Assignment
From the first record below to the last, retype each one exactly.

(Collected data)
Segment Open
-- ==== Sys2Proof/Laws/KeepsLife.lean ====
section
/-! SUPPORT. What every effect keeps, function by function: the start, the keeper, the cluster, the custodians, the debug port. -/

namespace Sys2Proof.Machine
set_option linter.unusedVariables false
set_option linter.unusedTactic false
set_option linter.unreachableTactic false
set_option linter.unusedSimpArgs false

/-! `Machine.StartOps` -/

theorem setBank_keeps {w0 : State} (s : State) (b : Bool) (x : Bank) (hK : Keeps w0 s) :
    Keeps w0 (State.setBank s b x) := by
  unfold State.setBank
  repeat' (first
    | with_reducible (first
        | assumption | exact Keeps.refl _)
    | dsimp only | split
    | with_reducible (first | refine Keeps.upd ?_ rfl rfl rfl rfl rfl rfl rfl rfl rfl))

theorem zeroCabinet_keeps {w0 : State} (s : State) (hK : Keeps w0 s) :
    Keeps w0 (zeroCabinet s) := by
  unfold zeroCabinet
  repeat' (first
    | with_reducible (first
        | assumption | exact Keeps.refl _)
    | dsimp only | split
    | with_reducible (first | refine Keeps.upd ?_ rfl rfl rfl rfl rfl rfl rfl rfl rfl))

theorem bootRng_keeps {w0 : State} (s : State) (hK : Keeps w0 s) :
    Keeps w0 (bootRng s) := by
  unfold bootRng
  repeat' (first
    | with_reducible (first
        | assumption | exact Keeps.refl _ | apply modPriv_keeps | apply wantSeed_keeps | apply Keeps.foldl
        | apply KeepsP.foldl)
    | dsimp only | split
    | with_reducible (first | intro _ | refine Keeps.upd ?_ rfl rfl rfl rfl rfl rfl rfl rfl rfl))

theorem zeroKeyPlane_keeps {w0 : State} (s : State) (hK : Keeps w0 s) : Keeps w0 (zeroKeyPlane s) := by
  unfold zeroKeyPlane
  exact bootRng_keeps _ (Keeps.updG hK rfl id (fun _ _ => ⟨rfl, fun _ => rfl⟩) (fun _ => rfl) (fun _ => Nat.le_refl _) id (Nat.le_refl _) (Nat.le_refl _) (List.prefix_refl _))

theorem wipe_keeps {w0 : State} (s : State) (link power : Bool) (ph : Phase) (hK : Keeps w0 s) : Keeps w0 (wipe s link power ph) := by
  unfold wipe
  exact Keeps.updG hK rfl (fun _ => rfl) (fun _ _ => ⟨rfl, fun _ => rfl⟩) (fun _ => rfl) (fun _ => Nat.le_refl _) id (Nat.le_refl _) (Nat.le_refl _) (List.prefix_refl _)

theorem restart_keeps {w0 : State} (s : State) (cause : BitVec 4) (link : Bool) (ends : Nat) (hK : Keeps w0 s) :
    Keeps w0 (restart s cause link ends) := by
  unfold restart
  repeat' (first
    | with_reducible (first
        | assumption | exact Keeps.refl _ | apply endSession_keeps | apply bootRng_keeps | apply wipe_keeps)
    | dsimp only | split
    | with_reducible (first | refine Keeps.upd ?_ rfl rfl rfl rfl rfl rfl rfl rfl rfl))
Segment Closed
Written response
-- ==== Sys2Proof/Laws/KeepsLife.lean ====
section
/-! SUPPORT. What every effect keeps, function by function: the start, the keeper, the cluster, the custodians, the debug port. -/

namespace Sys2Proof.Machine
set_option linter.unusedVariables false
set_option linter.unusedTactic false
set_option linter.unreachableTactic false
set_option linter.unusedSimpArgs false

/-! `Machine.StartOps` -/

theorem setBank_keeps {w0 : State} (s : State) (b : Bool) (x : Bank) (hK : Keeps w0 s) :
    Keeps w0 (State.setBank s b x) := by
  unfold State.setBank
  repeat' (first
    | with_reducible (first
        | assumption | exact Keeps.refl _)
    | dsimp only | split
    | with_reducible (first | refine Keeps.upd ?_ rfl rfl rfl rfl rfl rfl rfl rfl rfl))

theorem zeroCabinet_keeps {w0 : State} (s : State) (hK : Keeps w0 s) :
    Keeps w0 (zeroCabinet s) := by
  unfold zeroCabinet
  repeat' (first
    | with_reducible (first
        | assumption | exact Keeps.refl _)
    | dsimp only | split
    | with_reducible (first | refine Keeps.upd ?_ rfl rfl rfl rfl rfl rfl rfl rfl rfl))

theorem bootRng_keeps {w0 : State} (s : State) (hK : Keeps w0 s) :
    Keeps w0 (bootRng s) := by
  unfold bootRng
  repeat' (first
    | with_reducible (first
        | assumption | exact Keeps.refl _ | apply modPriv_keeps | apply wantSeed_keeps | apply Keeps.foldl
        | apply KeepsP.foldl)
    | dsimp only | split
    | with_reducible (first | intro _ | refine Keeps.upd ?_ rfl rfl rfl rfl rfl rfl rfl rfl rfl))

theorem zeroKeyPlane_keeps {w0 : State} (s : State) (hK : Keeps w0 s) : Keeps w0 (zeroKeyPlane s) := by
  unfold zeroKeyPlane
  exact bootRng_keeps _ (Keeps.updG hK rfl id (fun _ _ => ⟨rfl, fun _ => rfl⟩) (fun _ => rfl) (fun _ => Nat.le_refl _) id (Nat.le_refl _) (Nat.le_refl _) (List.prefix_refl _))

theorem wipe_keeps {w0 : State} (s : State) (link power : Bool) (ph : Phase) (hK : Keeps w0 s) : Keeps w0 (wipe s link power ph) := by
  unfold wipe
  exact Keeps.updG hK rfl (fun _ => rfl) (fun _ _ => ⟨rfl, fun _ => rfl⟩) (fun _ => rfl) (fun _ => Nat.le_refl _) id (Nat.le_refl _) (Nat.le_refl _) (List.prefix_refl _)

theorem restart_keeps {w0 : State} (s : State) (cause : BitVec 4) (link : Bool) (ends : Nat) (hK : Keeps w0 s) :
    Keeps w0 (restart s cause link ends) := by
  unfold restart
  repeat' (first
    | with_reducible (first
        | assumption | exact Keeps.refl _ | apply endSession_keeps | apply bootRng_keeps | apply wipe_keeps)
    | dsimp only | split
    | with_reducible (first | refine Keeps.upd ?_ rfl rfl rfl rfl rfl rfl rfl rfl rfl))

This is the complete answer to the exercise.